- [WORK ITEM]:
Where the data below has the string "Option", return the whole line.

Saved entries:
+++

/-- Operands of node `n` at the current index, for its running state and its LACC. -/
def ElemEnv.operands (e : ElemEnv) (n i : Nat) : Operands :=
  let x := nodeD e.d n
  let row := (opRow x.op).getD { a := .no, pipe := .p0, types := fun _ _ => false }
  { a := if x.op = 0x701 ∨ row.a = .no then {} else e.valOf x.a (needBits x row.a) i
    b := if row.b = .no then {} else e.valOf x.b (needBits x row.b) i
    c := if row.c = .no then {} else if x.c = srcNone then { bits := defaultC x.op x.it } else e.valOf x.c (needBits x row.c) i
    msrc := e.valOf x.msrc 1 i }

/-- Running states after the current index. -/
def ElemEnv.advance (e : ElemEnv) : Tab ScanState :=
  (nodesOf e.d).foldl (fun t n =>
    if isGroup7 (nodeD e.d n).op then tabPut t n (advanceScan (nodeD e.d n) (tabGet e.scans {} n) e.x (e.operands n e.x)) else t) e.scans

/-- The empty accumulator of a reduction node (R189). -/
def emptyOf (n : NodeD) : Acc := accEmpty (accKindOf n.op) n.itype

/-- A reduction node's accumulator fed with the current index (R192); off elements are not fed. -/
def feedAcc (n : NodeD) (x : Acc) (i : Nat) (o : Operands) : Acc :=
  if o.masked || o.a.off || o.b.off then x
  else
    match n.op with
    | 0x600 => x.feedAdd n.it false i o.a.bits
    | 0x602 => x.feedAdd n.it true i o.a.bits
    | 0x603 => x.feedMinMax n.it false i o.a.bits
    | 0x604 => x.feedMinMax n.it true i o.a.bits
    | 0x605 => x.feedCnt
    | _ => x.feedDot n.it i o.a.bits o.b.bits

/-- Accumulators after the current index. -/
def ElemEnv.feed (e : ElemEnv) (accs : Tab Acc) : Tab Acc :=
  (nodesOf e.d).foldl (fun t n =>
    let x := nodeD e.d n
    if isReduction x.op then tabPut t n (feedAcc x (tabGet t (emptyOf x) n) e.x (e.operands n e.x)) else t) accs

/-- Input slots in the order their causes are taken: ascending, a slot that its MSRC or IDX defers after the slots these name
(R271). -/
def slotOrder (d : List Nat) : List Nat :=
  let ins := inputsOf d
  ins.foldl (fun (acc : List Nat) _ =>
    match ins.find? (fun k => !acc.contains k && (slotDeps d k).all (fun j => acc.contains j || !ins.contains j)) with
    | some k => acc ++ [k]
    | none => acc) []

/-- The first cause that an input slot gives an element (R271). -/
def ElemEnv.slotCause (e : ElemEnv) : Option StopCause :=
  (slotOrder e.d).findSome? (fun k => if (expandSlots e.d).contains k then none else (e.slotVal k e.x).fail)

/-- The cause that a node gives an element by its operands and its result (R98, R179). -/
def ElemEnv.nodeCause (e : ElemEnv) (n : Nat) : Option StopCause :=
  let v := e.valOf n 0 e.x
  if v.off then none
  else
    match v.fail with
    | some c => some c
    | none =>
      if v.bad then some { status := ST_DECIMAL_DATA, node := n }
      else if v.flags &&& dTraps e.d ≠ 0 then some { status := ST_FP_TRAP, node := n } else none

/-- The flags raised at the current index by every node that is not off. -/
def ElemEnv.flags (e : ElemEnv) : Nat :=
  (nodesOf e.d).foldl (fun f n => let v := e.valOf n 0 e.x; if v.off then f else f ||| v.flags) 0

/-- The flags of an element that stops: of the nodes up to the one that failed, of all when an output failed, of none when an
input did (R99, R271). -/
def ElemEnv.stopFlags (e : ElemEnv) (x : StopCause) : Nat :=
  (nodesOf e.d).foldl (fun f n =>
    let v := e.valOf n 0 e.x
    let counts := if x.node < 12 then decide (n ≤ x.node) else decide (x.slot < 12) && (slotD e.d x.slot).output
    if v.off || !counts then f else f ||| v.flags) 0

/-- The highest index, exclusive, at which node `n` or an input slot (`n = 0`) is used to compute the elements up to `hi`: each later
node, from the last one down, may look ahead of them (R174). -/
def neededTo (d : List Nat) (n hi : Nat) : Nat :=
  min (dCount d) (((nodesOf d).filter (fun m => decide (n ≤ m))).reverse.foldl (fun h m =>
    let x := nodeD d m
    if x.op = 0x702 ∧ shiftOf x < 0 then h + (-shiftOf x).toNat
    else if x.op = 0x703 then (h + 2 ^ x.imm - 1) / 2 ^ x.imm * 2 ^ x.imm
    else h) hi)

/-- Positions that an EXPAND node takes (R173) or a COMPRESS node delivers (R172) at the indices up to `hi`, as far as the elements
that say so have come, and whether that is all of them. -/
def ElemEnv.positions (e : ElemEnv) (n hi : Nat) : List Nat × Bool :=
  let x := nodeD e.d n
  ((List.range (hi - e.x)).foldl (fun (a : ScanState × List Nat × Bool) k =>
    let o := e.operands n (e.x + k)
    if !a.2.2 || o.miss then (a.1, a.2.1, false)
    else
      let off := o.masked || o.b.off || o.c.off || (x.op == 0x700 && o.a.off)
      let ps := if off || o.b.bits % 2 = 0 then a.2.1 else a.2.1 ++ [p0Of a.1 o.c + a.1.count]
      (advanceScan x a.1 (e.x + k) o, ps, true)) (tabGet e.scans {} n, [], true)).2

end Sys2Proof.Machine
end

+++

- [EXERCISE RESPONSE]:
def ElemEnv.slotCause (e : ElemEnv) : Option StopCause :=
def ElemEnv.nodeCause (e : ElemEnv) (n : Nat) : Option StopCause :=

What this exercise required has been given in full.